As long as professionals have good reasons to join their associations, they probably will. So, if associations want to survive, association managers just have to make sure they are providing good value to their members. However, survival is not the high goal for most professional associations or their members. A vibrant association wants engaged members who actively volunteer to carry out the work of the association. It wants members who want to donate money beyond their annual dues. And it wants members who say they are committed to the association.
How can professional associations pursue these high goals? Who volunteers, donates, and commits? In contrast, who just pays dues and does nothing else with their association? This is the central question I pursue in a recent article based on data collected by ASAE for their Decision to Give report
. In my study, I was interested in whether members were motivated (to give, to volunteer, to commit) more by private incentives
or public incentives
Private incentives are easy to understand: I might be a member because the association helps me in some specific way, such as exposing me to career opportunities, providing me with leadership experience, giving me information on developments in the field, or providing me with conference or other educational programming.

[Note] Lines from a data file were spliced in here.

-- ==== Sys2Proof/Machine/Copies.lean ====
section
/-! DEFINITION. Sluice copies (R261 to R274, R291): `cpyq`, `halo`, `wmrd`, `lkrd`, `mcgset`, range locks, watermarks, and
the events that run a copy. -/

namespace Sys2Proof.Machine

/-! ## Ranges and rights at acceptance (R262, R264) -/

/-- A range as locks name it: alias or pointer address, without colour. -/
def lockBase (i : Nat) (ea : Word) : Nat :=
  match decodeAddr i (wf ea 0 56) with
  | some l => lockAddr l ea
  | none => wf ea 0 56

/-- Smallest and largest byte offset that a shape reaches, with its last element's end. -/
def shapeSpan (h : Shape) : Int × Int :=
  h.dims.foldl (fun (lo, hi) d =>
    let x := ((d.1 : Int) - 1) * d.2
    (lo + min 0 x, hi + max 0 x)) (0, h.esize)

/-- The smallest range of a side: first address and length. DEDUCED, log 33. -/
def sideRange (base : Word) (len : Nat) (h : Option Shape) : Word × Nat :=
  match h with
  | none => (base, len)
  | some h => let (lo, hi) := shapeSpan h; (base + BitVec.ofInt 64 lo, (hi - lo).toNat)

/-- Entries that cover an address, from the owner's rights table. -/
def coverEnts (s : State) (o a : Nat) : List RtEnt := ((tableEnts s o).map (·.2)).filter (·.covers a)

/-- What one covered address gives: 0, 5 (world) or 6 (rights) of R262. `strict` leaves out world 0, as both sides of a
copy belong to the current world (R262, R407). DEDUCED, log 33. -/
def pointVerdict (s : State) (o a col need : Nat) (paged strict : Bool) : Nat :=
  let es := coverEnts s o a
  if paged && colourFails es col then 6
  else
    let es := (if paged then es.filter (·.colour == col) else es).filter (·.gives need)
    let w := s.worldOf o
    if es.isEmpty then 6
    else if es.any fun e => e.world == w || (e.world == 0 && need == 0 && !strict) then 0
    else 5

/-- The rights and worlds of a range, 64 KiB by 64 KiB, without translation (R264). DEDUCED, log 33. -/
def rangeVerdict (s : State) (i o : Nat) (ea : Word) (len need : Nat) (strict : Bool) : Nat :=
  let col := wf ea 56 8
  match decodeAddr i (wf ea 0 56) with
  | none => 6
  | some l =>
    let res := match l with | .tcm c off => reservedTcm s c off len | _ => false
    let paged := match l with | .paged _ => true | _ => false
    if locRoom l < len || !locOn s l || !s.live o || inRightsArea l len || res || (!paged && col ≠ 0) then 6
    else
      let a := lockAddr l ea
      let vs := (List.range ((a + len - 1) / 65536 - a / 65536 + 1)).map fun k =>
        pointVerdict s o (if k = 0 then a else (a / 65536 + k) * 65536) col need paged strict
      if vs.contains 5 then 5 else if vs.contains 6 then 6 else 0

/-! ## Lock tables (R267) -/

/-- A controller that holds locks: an array or a mere, and its entries. DESIGN CHOICE, log 34. -/
def lockCapacity (u : Nat) : Nat :=
  if u < 100000 then 16 else if u < 200000 then 8 else if u < 300000 then 32 else 64

/-- Controllers of the bytes of a range. A global range is registered at the meres of the lines that are mapped.
DESIGN CHOICE, log 34. -/
def lockUnits (s : State) (die base len : Nat) : List Nat :=
  match decodeAddr 0 base with
  | some (.tcm c _) => [100000 + c]
  | some (.tussock t _) => [200000 + t]
  | some (.staithe d _) => [300000 + d]
  | some (.paged _) =>
    ((List.range ((base + len - 1) / 64 - base / 64 + 1)).foldl (fun (m : Map Unit) k =>
      let va := (base / 64 + k) * 64
      match leafNow s (s.walker die).ptbase va 4 with
      | some (t, _) =>
        let pa := t.frame + (va - t.page)
        mput m (720 * homeDie s pa + homeMere pa) ()
      | none => m) []).map (·.1)
  | _ => []

/-- The lock would fall in the tussock memory of a test under way (R432). -/
def lockInTest (s : State) (l : Lock) : Bool :=
  s.rcv.tests.any fun (_, t) =>
    decide (t.phase ≠ .idle) && decide (t.phase ≠ .failed) &&
      (match t.queue with | (u, _) :: _ => rangesMeet l.base l.len (tusBase u) (2 ^ 20) | [] => false)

Many economists say that people are motivated primarily, if not almost exclusively, by these kinds of private incentives.
But public incentives might be important, too. We might value the work of an association that helps a broader array of people, even if we happen to be included in that array. So, I might be a member because the association promotes the development of my field, or promotes broader public awareness of the work of the field, or lobbies to influence policy on critical social issues, or promotes a code of ethics for work in the field.
I study the relationship between these different incentives and high forms of member engagement in five professional associations: three in the field of engineering and two in the field of healthcare.
The results were unexpected in an unexpected way. Studies like this are always messy, with some relationships panning out and others not. What was unexpected was how the patterns of relationships differed so much between the engineering associations and the healthcare associations. Professional associations are professional associations, right? Well, one big takeaway from the effort was to find out that this is clearly not the case. Their differences make generalizations about member motivations difficult.
For the engineering associations, public incentives were more important than private incentives in getting members to donate money beyond their membership fees. Neither public nor private incentives help us understand whether engineering association members were engaged in the activities of the association or not. However, the data suggest that the members who value the career opportunities that their association brings were much lesslikely to volunteer their time to the association’s happenings. That said, both public and private incentives are related to feelings of commitment to the association.
In the healthcare associations, it was the private incentives that motivate charitable contributions, not the public ones. Volunteerism is not generally explained by either the public or private incentives, although volunteers do seem to value the leadership experience that the association affords and are put off by information about field developments. Unlike the engineering associations, commitment to the association is not explained by these kinds of private incentives.
So, what to make of these findings? Private incentives matter, but not to everybody for all things all the time. Sometimes public incentives matter, but their influence varies, too. Field matters. History matters. While the research points to some conditions that managers should take into account when fostering the strengths and strategies of their professional association, there’s no substitute for closely considering your own members, in your own association, right now. They probably differ in important ways from whatever generalizations our research articles and textbooks might make.
Mark Hager is associate professor of philanthropic studies at ASU. If you enroll in the Master of Nonprofit Studies degree program, you'll take one, maybe two, maybe even three classes with him. If you want to see what all he has written and talked about, click here.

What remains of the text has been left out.